*** Opening THE RECORDS ***

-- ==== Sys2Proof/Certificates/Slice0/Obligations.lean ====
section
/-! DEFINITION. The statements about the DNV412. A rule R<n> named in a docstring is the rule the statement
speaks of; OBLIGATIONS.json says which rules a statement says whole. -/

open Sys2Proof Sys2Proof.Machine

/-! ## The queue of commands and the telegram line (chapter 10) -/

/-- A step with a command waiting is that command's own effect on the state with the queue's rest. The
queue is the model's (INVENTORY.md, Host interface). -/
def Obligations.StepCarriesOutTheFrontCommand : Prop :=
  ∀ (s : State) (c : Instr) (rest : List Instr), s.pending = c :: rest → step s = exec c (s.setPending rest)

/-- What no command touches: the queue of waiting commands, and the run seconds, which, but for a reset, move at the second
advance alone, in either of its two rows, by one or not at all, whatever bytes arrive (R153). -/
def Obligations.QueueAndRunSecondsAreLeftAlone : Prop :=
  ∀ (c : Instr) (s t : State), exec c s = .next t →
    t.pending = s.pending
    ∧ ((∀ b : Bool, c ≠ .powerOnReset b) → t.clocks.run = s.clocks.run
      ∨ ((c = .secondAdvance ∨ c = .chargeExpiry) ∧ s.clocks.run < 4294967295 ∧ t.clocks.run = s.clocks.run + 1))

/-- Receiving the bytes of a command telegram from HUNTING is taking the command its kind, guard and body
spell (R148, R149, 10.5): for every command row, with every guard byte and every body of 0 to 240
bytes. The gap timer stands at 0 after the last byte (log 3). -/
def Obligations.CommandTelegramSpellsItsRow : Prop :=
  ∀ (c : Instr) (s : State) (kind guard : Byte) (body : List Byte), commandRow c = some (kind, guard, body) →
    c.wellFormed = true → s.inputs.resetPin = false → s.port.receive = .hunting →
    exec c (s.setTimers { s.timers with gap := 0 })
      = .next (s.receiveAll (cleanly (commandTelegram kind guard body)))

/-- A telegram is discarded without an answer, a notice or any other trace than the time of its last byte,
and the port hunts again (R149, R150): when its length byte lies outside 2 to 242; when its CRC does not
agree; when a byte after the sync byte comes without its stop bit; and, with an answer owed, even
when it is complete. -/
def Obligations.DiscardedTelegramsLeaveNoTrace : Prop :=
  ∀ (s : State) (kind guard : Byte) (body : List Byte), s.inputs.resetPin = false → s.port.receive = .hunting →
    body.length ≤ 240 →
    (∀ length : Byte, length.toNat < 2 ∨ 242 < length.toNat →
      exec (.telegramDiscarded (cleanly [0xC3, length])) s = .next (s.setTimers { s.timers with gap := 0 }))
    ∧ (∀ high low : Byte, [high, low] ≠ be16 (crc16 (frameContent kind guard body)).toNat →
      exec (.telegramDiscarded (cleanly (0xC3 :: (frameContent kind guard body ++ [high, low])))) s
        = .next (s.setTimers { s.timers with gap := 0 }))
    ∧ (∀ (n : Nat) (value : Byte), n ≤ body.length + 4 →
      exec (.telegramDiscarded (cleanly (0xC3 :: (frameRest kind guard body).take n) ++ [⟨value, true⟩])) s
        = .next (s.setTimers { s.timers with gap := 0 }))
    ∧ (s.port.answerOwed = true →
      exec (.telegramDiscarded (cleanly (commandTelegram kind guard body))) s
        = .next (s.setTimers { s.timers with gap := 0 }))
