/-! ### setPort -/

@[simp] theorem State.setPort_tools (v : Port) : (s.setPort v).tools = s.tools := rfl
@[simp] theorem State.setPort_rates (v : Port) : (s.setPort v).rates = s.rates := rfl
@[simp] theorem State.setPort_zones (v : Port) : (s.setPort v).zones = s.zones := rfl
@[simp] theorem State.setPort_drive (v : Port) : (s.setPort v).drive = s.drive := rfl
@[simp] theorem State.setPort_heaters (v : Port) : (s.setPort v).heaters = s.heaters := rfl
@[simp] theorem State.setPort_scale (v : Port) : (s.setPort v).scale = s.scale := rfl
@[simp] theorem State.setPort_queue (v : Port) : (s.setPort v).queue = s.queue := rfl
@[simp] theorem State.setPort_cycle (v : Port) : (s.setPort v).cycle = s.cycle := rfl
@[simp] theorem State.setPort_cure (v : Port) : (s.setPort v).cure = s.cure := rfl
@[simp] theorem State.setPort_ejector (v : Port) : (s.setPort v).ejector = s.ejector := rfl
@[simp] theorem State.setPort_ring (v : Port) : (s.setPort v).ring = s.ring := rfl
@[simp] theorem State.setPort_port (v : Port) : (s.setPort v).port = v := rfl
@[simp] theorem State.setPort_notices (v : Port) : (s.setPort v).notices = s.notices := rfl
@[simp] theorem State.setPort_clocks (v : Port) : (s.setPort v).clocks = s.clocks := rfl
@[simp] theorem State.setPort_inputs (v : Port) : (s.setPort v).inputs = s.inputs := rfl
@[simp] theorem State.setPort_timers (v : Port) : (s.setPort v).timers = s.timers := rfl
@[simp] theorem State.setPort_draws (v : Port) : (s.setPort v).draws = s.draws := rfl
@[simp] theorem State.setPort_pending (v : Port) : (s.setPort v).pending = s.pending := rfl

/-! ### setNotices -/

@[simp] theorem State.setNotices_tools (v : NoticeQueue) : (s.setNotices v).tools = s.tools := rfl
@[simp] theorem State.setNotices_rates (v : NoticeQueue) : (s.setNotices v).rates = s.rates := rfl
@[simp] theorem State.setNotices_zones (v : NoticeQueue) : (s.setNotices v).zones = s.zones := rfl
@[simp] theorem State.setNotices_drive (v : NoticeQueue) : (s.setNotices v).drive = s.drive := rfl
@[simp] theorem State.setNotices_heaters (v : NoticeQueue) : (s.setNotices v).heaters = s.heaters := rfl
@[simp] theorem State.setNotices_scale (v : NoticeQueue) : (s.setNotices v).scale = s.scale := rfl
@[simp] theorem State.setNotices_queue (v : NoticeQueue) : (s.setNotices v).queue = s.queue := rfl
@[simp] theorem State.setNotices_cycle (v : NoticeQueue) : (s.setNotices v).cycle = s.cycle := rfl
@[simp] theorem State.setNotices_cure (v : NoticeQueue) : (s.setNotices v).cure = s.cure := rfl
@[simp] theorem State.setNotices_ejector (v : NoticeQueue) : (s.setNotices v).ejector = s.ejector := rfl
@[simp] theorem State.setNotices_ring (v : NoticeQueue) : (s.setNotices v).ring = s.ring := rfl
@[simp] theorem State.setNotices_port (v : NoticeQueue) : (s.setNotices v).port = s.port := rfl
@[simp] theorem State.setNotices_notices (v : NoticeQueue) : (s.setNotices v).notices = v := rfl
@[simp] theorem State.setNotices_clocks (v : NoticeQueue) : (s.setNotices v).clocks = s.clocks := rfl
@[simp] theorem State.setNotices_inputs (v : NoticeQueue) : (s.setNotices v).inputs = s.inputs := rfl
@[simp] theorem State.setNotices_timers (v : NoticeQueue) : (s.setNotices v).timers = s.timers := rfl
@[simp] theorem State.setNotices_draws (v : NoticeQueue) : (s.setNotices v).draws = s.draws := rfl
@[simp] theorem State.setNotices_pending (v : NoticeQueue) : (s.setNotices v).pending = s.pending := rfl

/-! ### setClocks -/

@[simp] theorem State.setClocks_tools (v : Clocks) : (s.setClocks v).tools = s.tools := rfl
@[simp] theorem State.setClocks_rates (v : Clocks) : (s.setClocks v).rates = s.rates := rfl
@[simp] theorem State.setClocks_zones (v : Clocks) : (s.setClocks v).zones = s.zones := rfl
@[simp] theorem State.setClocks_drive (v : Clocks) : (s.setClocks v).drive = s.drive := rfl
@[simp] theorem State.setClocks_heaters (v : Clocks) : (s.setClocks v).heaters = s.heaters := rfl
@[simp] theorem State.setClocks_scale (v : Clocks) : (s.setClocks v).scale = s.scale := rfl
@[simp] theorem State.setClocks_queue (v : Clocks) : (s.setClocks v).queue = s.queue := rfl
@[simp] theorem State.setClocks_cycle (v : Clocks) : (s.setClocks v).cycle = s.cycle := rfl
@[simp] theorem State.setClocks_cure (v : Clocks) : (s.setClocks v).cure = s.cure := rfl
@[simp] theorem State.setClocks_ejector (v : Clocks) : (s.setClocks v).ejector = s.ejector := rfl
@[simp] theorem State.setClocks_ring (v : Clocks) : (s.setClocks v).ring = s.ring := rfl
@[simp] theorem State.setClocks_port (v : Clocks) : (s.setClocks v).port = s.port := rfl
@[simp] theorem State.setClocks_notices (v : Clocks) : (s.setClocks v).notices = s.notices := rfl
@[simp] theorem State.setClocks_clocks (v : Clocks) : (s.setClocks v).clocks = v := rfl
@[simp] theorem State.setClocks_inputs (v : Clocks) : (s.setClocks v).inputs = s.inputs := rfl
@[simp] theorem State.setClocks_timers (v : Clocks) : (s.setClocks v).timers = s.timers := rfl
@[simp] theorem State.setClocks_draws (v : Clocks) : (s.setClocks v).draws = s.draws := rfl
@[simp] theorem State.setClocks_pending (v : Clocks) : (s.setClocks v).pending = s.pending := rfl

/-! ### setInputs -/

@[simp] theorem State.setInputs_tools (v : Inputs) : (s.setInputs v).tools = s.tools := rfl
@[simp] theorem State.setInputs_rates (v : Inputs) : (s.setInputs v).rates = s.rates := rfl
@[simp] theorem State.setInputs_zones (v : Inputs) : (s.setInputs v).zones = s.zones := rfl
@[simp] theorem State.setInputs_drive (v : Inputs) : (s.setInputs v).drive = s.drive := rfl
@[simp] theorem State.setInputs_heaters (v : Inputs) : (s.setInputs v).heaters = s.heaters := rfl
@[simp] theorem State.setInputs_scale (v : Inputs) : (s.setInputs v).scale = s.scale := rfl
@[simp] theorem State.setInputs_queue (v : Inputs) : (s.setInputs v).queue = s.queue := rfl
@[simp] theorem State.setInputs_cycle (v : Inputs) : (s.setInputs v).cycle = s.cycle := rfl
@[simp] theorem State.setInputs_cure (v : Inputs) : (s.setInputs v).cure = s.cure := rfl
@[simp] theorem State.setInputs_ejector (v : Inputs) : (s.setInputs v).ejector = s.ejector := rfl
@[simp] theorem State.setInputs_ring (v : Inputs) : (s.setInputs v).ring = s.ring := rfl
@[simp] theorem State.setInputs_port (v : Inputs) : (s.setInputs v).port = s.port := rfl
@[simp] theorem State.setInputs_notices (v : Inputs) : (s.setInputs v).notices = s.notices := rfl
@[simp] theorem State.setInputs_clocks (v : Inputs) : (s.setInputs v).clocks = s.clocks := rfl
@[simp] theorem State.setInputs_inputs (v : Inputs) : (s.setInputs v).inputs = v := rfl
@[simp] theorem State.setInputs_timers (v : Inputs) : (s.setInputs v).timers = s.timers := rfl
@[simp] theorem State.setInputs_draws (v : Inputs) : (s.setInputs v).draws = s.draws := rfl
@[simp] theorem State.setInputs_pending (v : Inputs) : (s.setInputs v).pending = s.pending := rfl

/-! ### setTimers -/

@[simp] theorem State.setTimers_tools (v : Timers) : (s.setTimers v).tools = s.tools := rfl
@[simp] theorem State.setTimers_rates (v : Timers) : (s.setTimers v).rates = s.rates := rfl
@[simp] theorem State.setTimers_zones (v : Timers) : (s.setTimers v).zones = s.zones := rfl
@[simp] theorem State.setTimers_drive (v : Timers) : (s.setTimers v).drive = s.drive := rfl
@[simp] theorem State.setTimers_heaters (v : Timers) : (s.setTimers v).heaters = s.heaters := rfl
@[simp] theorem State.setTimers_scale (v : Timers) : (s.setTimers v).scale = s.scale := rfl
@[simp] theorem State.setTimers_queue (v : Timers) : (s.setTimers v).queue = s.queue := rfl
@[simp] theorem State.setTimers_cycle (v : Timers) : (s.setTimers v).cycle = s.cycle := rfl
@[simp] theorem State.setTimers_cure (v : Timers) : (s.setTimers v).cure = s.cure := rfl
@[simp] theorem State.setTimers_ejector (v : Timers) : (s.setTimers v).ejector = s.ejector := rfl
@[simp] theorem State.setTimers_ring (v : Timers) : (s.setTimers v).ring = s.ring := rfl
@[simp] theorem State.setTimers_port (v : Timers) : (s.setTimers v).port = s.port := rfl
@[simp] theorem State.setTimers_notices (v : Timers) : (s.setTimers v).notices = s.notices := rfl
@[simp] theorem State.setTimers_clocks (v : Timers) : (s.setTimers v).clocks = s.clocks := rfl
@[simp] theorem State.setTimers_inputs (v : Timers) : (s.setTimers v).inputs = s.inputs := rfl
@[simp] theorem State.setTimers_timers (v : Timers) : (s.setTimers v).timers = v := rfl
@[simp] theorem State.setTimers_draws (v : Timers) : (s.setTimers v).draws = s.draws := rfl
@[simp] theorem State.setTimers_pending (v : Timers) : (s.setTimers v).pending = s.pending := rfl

*** Closing THE RECORDS ***
*** Opening THE RECORDS ***

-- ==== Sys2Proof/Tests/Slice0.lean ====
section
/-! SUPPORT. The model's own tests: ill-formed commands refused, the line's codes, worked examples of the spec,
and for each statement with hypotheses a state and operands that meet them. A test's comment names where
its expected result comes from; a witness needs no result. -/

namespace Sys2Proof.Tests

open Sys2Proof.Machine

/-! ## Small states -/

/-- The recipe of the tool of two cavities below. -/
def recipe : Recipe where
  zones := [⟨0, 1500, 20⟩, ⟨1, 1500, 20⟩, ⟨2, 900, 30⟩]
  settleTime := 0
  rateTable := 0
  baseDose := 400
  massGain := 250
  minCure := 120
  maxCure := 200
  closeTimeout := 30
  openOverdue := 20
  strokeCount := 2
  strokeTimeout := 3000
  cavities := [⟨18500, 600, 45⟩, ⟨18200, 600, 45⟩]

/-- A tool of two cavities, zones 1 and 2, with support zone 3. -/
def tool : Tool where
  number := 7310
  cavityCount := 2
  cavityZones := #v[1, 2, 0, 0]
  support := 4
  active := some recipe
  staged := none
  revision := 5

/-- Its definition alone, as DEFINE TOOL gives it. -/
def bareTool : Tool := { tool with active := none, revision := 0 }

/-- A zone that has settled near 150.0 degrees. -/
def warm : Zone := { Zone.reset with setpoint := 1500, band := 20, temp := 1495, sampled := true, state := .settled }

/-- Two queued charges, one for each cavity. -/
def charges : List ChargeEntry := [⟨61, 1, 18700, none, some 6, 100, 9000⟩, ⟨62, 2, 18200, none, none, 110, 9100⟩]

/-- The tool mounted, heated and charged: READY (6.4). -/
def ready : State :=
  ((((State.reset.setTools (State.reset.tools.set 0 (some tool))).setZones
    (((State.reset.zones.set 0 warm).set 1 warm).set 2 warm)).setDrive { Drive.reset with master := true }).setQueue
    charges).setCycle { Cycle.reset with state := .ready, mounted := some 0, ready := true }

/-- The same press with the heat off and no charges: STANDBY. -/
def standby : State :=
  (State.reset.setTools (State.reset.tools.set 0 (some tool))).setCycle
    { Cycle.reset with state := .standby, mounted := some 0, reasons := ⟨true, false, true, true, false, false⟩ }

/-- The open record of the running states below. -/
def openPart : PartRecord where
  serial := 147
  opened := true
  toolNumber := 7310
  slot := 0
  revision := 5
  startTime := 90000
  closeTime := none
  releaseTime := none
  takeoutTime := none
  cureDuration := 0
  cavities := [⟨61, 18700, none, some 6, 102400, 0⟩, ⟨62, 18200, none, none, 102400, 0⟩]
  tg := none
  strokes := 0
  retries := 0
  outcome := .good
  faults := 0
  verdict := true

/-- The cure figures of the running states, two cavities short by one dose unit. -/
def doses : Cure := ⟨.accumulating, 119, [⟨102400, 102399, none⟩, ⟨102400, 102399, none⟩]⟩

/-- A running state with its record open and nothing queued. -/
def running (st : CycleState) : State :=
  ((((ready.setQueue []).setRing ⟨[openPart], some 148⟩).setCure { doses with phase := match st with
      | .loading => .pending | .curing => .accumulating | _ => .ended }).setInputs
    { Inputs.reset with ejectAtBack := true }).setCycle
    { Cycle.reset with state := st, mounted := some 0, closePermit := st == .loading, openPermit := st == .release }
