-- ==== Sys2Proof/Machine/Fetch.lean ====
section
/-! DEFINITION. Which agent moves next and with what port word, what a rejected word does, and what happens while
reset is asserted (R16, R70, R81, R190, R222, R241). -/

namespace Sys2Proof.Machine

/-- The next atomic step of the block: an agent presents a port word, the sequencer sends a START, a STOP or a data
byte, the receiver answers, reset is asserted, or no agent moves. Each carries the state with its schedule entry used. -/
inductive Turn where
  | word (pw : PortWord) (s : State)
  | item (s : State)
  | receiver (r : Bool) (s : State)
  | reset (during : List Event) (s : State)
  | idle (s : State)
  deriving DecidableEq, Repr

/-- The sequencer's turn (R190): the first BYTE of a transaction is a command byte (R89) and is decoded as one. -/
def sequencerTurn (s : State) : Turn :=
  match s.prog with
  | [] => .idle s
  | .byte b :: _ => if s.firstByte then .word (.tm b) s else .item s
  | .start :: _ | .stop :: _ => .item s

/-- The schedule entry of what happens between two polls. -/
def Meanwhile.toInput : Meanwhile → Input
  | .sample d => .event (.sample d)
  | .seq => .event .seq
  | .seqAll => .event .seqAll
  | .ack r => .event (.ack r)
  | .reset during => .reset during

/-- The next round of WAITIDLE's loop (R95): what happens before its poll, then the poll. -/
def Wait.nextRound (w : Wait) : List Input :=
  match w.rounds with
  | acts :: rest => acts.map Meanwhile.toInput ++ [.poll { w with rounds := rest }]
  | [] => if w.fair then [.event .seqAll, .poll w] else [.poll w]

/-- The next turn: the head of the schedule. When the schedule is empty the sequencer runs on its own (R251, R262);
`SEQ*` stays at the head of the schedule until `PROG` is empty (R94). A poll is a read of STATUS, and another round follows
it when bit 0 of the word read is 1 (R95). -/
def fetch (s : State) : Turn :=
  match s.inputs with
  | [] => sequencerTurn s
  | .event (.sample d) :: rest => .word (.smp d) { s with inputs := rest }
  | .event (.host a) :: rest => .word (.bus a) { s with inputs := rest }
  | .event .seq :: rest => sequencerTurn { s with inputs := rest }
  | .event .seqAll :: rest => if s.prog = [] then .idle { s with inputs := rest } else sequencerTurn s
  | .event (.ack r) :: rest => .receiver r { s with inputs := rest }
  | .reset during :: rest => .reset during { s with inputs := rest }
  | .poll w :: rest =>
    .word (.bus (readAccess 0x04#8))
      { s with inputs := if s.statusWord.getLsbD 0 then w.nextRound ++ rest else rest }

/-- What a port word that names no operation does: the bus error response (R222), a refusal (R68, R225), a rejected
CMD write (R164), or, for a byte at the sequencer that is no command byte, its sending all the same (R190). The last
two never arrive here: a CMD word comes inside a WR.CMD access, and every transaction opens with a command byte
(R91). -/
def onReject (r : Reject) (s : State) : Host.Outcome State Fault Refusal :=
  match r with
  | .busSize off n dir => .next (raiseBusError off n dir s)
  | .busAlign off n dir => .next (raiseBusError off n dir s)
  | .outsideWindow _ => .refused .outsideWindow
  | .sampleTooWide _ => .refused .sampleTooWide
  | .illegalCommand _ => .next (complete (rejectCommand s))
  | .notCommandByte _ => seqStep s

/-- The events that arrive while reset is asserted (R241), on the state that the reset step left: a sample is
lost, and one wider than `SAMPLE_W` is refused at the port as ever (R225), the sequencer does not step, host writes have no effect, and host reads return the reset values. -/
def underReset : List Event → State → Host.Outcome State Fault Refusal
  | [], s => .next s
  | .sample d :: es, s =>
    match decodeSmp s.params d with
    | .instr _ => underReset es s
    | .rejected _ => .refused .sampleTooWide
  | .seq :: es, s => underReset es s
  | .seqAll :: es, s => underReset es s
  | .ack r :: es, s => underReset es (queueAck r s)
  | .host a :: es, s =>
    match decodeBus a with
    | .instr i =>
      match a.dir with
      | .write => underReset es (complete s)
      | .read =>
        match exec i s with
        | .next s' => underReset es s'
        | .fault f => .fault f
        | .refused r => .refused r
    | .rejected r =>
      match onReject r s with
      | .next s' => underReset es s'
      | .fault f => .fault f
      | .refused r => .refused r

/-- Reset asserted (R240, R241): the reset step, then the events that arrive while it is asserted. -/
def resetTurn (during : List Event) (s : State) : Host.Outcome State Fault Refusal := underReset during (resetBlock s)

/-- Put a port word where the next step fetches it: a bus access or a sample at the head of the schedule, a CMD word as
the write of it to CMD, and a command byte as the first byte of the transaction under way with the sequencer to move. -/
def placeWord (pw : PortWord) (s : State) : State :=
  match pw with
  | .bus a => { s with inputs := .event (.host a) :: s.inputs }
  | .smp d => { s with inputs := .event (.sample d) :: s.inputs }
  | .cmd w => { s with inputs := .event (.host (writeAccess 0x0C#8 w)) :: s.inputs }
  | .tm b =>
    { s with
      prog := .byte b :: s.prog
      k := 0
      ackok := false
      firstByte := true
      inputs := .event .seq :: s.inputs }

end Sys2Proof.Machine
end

*** Closing THE RECORDS ***

BRIEF -
In the entries above, the lines from the one bearing "cavities := [⟨61, 18700, none, some" up to and including the one bearing "decoded as one. -/" should be transcribed exactly; no other line is wanted.

EXERCISE RESULT -
  cavities := [⟨61, 18700, none, some 6, 102400, 0⟩, ⟨62, 18200, none, none, 102400, 0⟩]
  tg := none
  strokes := 0
  retries := 0
  outcome := .good
  faults := 0
  verdict := true

/-- The cure figures of the running states, two cavities short by one dose unit. -/
def doses : Cure := ⟨.accumulating, 119, [⟨102400, 102399, none⟩, ⟨102400, 102399, none⟩]⟩

/-- A running state with its record open and nothing queued. -/
def running (st : CycleState) : State :=
  ((((ready.setQueue []).setRing ⟨[openPart], some 148⟩).setCure { doses with phase := match st with
      | .loading => .pending | .curing => .accumulating | _ => .ended }).setInputs
    { Inputs.reset with ejectAtBack := true }).setCycle
    { Cycle.reset with state := st, mounted := some 0, closePermit := st == .loading, openPermit := st == .release }
-- ==== Sys2Proof/Machine/Fetch.lean ====
section
/-! DEFINITION. Which agent moves next and with what port word, what a rejected word does, and what happens while
reset is asserted (R16, R70, R81, R190, R222, R241). -/

namespace Sys2Proof.Machine

/-- The next atomic step of the block: an agent presents a port word, the sequencer sends a START, a STOP or a data
byte, the receiver answers, reset is asserted, or no agent moves. Each carries the state with its schedule entry used. -/
inductive Turn where
  | word (pw : PortWord) (s : State)
  | item (s : State)
  | receiver (r : Bool) (s : State)
  | reset (during : List Event) (s : State)
  | idle (s : State)
  deriving DecidableEq, Repr

/-- The sequencer's turn (R190): the first BYTE of a transaction is a command byte (R89) and is decoded as one. -/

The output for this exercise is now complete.